I’m sitting in a session on the FCC featuring current Democratic commissioners Jonathan Adelstein and Michael Copps, with former commissioner Gloria Tristani as moderator. I’m very impressed with the degree of candor that Commissioners Copps and Adelstein have expressed at this conference in mulitple sessions, on topics ranging from payola to the BellSouth/AT&T merger.

These two commissioners are probably the two most public interest oriented commissioners the FCC has seen in its seventy year history. For many reasons the FCC is a problematic agency, and I appreciate how Copps and Adelstein have been willing to frankly discuss some of the problems.

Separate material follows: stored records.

-- ==== Sys2Proof/Machine/Serving.lean ====
section
/-!
DEFINITION. Sessions, prefill, decode and speculation (R382 to R414), with the adapter slots of rows (R430, R431).
-/
namespace Sys2Proof.Machine

/-! ## The serving descriptor and its areas -/

/-- The serving descriptor of the running job (R382). -/
def serving (s : State) : Option Serving := match s.job.run with | none => none | some r => tackServe r.tack

/-- The base of a placed object (R290); 0 where the job has none. -/
def objBase (s : State) (id : Nat) : Nat :=
  match s.tiers.placed.find? (fun o => o.entry.objId = id) with | some o => o.base | none => 0

/-- Row `r`'s row-map entry, input token, result token, tree mask, result tag, adapter slot (R384, R430). -/
def rowMapAt (s : State) (v : Serving) (r : Nat) : Nat := objBase s v.serveObj + 8 * r
/-- The input token of row `r` (R384). -/
def inTokenAt (s : State) (v : Serving) (r : Nat) : Nat := objBase s v.serveObj + 0x8000 + 4 * r
/-- The result token of row `r` (R384). -/
def resultAt (s : State) (v : Serving) (r : Nat) : Nat := objBase s v.serveObj + 0xC000 + 4 * r
/-- The tree mask of row `r` (R384). -/
def treeMaskAt (s : State) (v : Serving) (r : Nat) : Nat := objBase s v.serveObj + 0x10000 + 8 * r
/-- The result tag of row `r` (R384). -/
def resultTagAt (s : State) (v : Serving) (r : Nat) : Nat := objBase s v.serveObj + 0x18000 + 2 * r
/-- The adapter slot of row `r` (R430). -/
def adapterRowAt (s : State) (v : Serving) (r : Nat) : Nat := objBase s v.serveObj + 0x1A000 + r

/-- A row-map entry (R399). -/
def rowMapWord (pos node : Nat) (prefill : Bool) (sess : Nat) : Nat :=
  pos * 2 ^ 40 + node * 2 ^ 16 + bit01 prefill * 2 ^ 15 + 2 ^ 14 + sess

/-! ## Sessions -/

/-- Page-list entry `p` of session `n` (R390). -/
def pageEntryAt (s : State) (n p : Nat) : Nat := (sessOf s n).plAddr + 8 * p

/-- Etxia writes bytes of an object: charged to class 4, at once (R264, log 45). -/
def etxiaWrite (a : Nat) (bs : List Byte) (s : State) : State :=
  writeBytes a bs (portTouch a bs.length (transferCharge 4 a bs.length s))

/-- Page-list entry `p` of session `n` written. -/
def setEntry (n p slot : Nat) (s : State) : State := etxiaWrite (pageEntryAt s n p) (bytesLE 8 slot) s

/-- The slot in page-list entry `p` of session `n`. -/
def getEntry (s : State) (n p : Nat) : Nat := readNum s (pageEntryAt s n p) 8 % 2 ^ 48

/-! ## Waves -/

/-- Waves of a kind that are complete: the value of the DONE object (R402). -/
def wavesDone (s : State) (decode : Bool) : Int :=
  match serving s with
  | none => 2 ^ 62
  | some v => (objOf s (if decode then v.decodeDone else v.prefillDone)).value

/-- Wave `w` of a kind is complete (R402). -/
def waveDone (s : State) (decode : Bool) (w : Nat) : Bool := (w : Int) ≤ wavesDone s decode

/-- ROW_QUIET of the running job. -/
def rowQuiet (s : State) : Nat := match serving s with | none => 0 | some v => v.rowQuiet

/-- Row `r` carries no work and may join a wave that starts now (R402). -/
def rowFree (s : State) (r : Nat) : Bool :=
  s.serve.rows.all (fun u => u.row ≠ r || (!u.live && waveDone s u.decode u.wave &&
    (match u.quiet with | some k => rowQuiet s ≤ k | none => rowQuiet s = 0)))

/-! ## Slots -/

/-- A slot of a step that does not commit is freed under R393. -/
def freeSlot (n : Nat) (decode : Bool) (wave : Nat) (a : Nat) (s : State) : State :=
  modServe (fun v => { v with freeing := v.freeing ++ [{ addr := a, sess := n, decode := decode, wave := wave, need := rowQuiet s
                                                         quiet := if waveDone s decode wave then some 0 else none }] }) s

/-- The wave that last wrote the slots of a session from its LEN on to `len` is complete as a boundary commits it (R393); what is older than
ROW_QUIET is forgotten. -/
def noteWritten (n len : Nat) (s : State) : State :=
  modServe (fun v => { v with written := smod [] v.written n (fun l =>
    l.filter (fun x => s.stride.count < x.2 + rowQuiet s) ++ [(len, s.stride.count)]) }) s

/-- Boundaries since the wave that last wrote the slot of position `p` was complete; ROW_QUIET where that is longer ago (R393). -/
def quietSince (s : State) (n p : Nat) : Nat :=
  match (sget [] s.serve.written n).find? (fun x => p < x.1) with
  | some x => s.stride.count - x.2
  | none => rowQuiet s

/-- A CLOSE frees the slot of position `p` (R393, R412). -/
def closeSlot (n p a : Nat) (s : State) : State :=
  modServe (fun v => { v with freeing := v.freeing ++ [{ addr := a, sess := n, decode := false, wave := 0, pos := some p, need := rowQuiet s
                                                         quiet := some (quietSince s n p) }] }) s

/-- The pool object of a tier (R382). -/
def poolObj (v : Serving) (tier : Nat) : Nat := if tier = 0 then v.poolH else v.poolL

/-- The placed pool object of a tier. -/
def poolPlaced (s : State) (v : Serving) (tier : Nat) : Option Placed :=
  s.tiers.placed.find? (fun o => o.entry.objId = poolObj v tier && poolObj v tier ≠ 0)

/-- Pages of a pool object. -/
def poolPageList (o : Placed) (tier : Nat) : List Nat :=
  (List.range (ceilDiv o.entry.bytes (pageBytes tier))).map (fun i => o.base + i * pageBytes tier)

/-- Slots of a page of a pool in ascending address: whole in the page and in the object's BYTES (R392). -/
def pageSlots (v : Serving) (o : Placed) (tier page : Nat) : List Nat :=
  ((List.range (pageBytes tier / Nat.max 64 v.slotBytes)).map (fun k => page + k * v.slotBytes)).filter
    (fun a => a + v.slotBytes ≤ o.base + o.entry.bytes)

/-- The object is a KV pool of the running job: its pages are allocated as R392 asks. -/
def isPool (s : State) (id : Nat) : Bool :=
  match serving s with | none => false | some v => id ≠ 0 && (id = v.poolH || id = v.poolL)

/-- Bytes of a tier that the job holds (R296): pages of placed objects, one bound twice counted once, and the pages allocated of the pools
that it places or binds; those of another kept pool count against no quota (R418). -/
def holding (s : State) (tier : Nat) : Nat :=
  ((((s.tiers.placed.filter (fun o => o.entry.tier = tier && !isPool s o.entry.objId)).map
      (fun o => (o.base, ceilDiv o.entry.bytes (pageBytes tier)))).eraseDups.map (fun x => x.2)).foldl (· + ·) 0 +
   (s.serve.poolPages.filter (fun p => s.tiers.placed.any (fun o => o.entry.tier = tier && isPool s o.entry.objId &&
      o.base ≤ p && p < o.base + o.entry.bytes))).length) *
   pageBytes tier

/-- The quota of a tier in bytes, as in force in this stride (R296, R313). -/
def quotaBytes (s : State) (tier : Nat) : Nat :=
  if tier = 0 then s.tiers.quotaHNow * 2 ^ 20 else if tier = 1 then s.tiers.quotaLNow * 2 ^ 20 else s.tiers.quotaFNow * 2 ^ 30

/-- What an allocation answers. -/
inductive Alloc where
  | ok (addr : Nat)
  | fails (code : Nat) (detail : List Byte)
  deriving DecidableEq, Repr

/-- The free slot with the lowest address, else the first slot of a new page of the pool (R392, R297). -/
def allocSlot (v : Serving) (tier : Nat) (s : State) : State × Alloc :=
  let full : State × Alloc := (s, .fails 0x0707 (item 4 (poolObj v tier)))
  let take := fun (a : Nat) (s : State) => modServe (fun k => { k with used := k.used ++ [a] }) s
  match poolPlaced s v tier with
  | none => full
  | some o =>
    let pages := poolPageList o tier
    match ((pages.filter (fun p => s.serve.poolPages.contains p)).flatMap (pageSlots v o tier)).find?
        (fun a => !s.serve.used.contains a) with
    | some a => (take a s, .ok a)
    | none =>
      match pages.find? (fun p => !s.serve.poolPages.contains p && !(pageSlots v o tier p).isEmpty) with
      | none => full
      | some p =>
        if quotaBytes s tier < holding s tier + pageBytes tier then
          (s, .fails 0x0422 (item 1 tier ++ item 4 (if tier = 0 then s.tiers.quotaHNow else s.tiers.quotaLNow)))
        else
          (take p (modTiers (fun t => { t with pages := sset .unmapped t.pages p (.present 0) })
            (modServe (fun k => { k with poolPages := k.poolPages ++ [p] }) s)), .ok p)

For instance, at a payola session yesterday Adelstein talked about how disappointed he was that the Commission hadn’t done its own investigation on the practice and had to rely on the research done by former NY Attorney General Elliott Spitzer. It seems like he knows he works in the sausage factory, and he’s willing to show us some of the gristle and bone.

And right now Tristani is talking about the pressure that media industry puts on the commissioners themselves. During the low-power FM proceeding she was told, in front of her staff, by the New Mexico broadcast lobby that if she voted for LPFM and ever wanted to run for office she could expect every broadcast station in the state to oppose her campaign.

I have to reflect that the temptation to sell out as a FCC commissioner must be strong. Former chair Michael Powell had a soft landing with a lucrative and cushy position with a private equity fund specializing in media properties after he left the FCC in 2005. Sucking up to the desires of the industries you regulate certainly has its privileges.

Now, I don’t mean to turn this into an FCC love-fest. I have significant issues with much of what the FCC does and how it regulates the airwaves. I do believe that the FCC exists primarily to support and benefit the industries it regulates, despite whatever the broadcast lobby likes to claim. At the FCC public interest has always been more of a cover than a true goal.

And with respect to the two Democratic commissioners, I am very opposed to Michael Copps’ zealousness for indecency enforcement, especially when the Commission dedicates more resources to that than to enforcing payola or other more harmful practices.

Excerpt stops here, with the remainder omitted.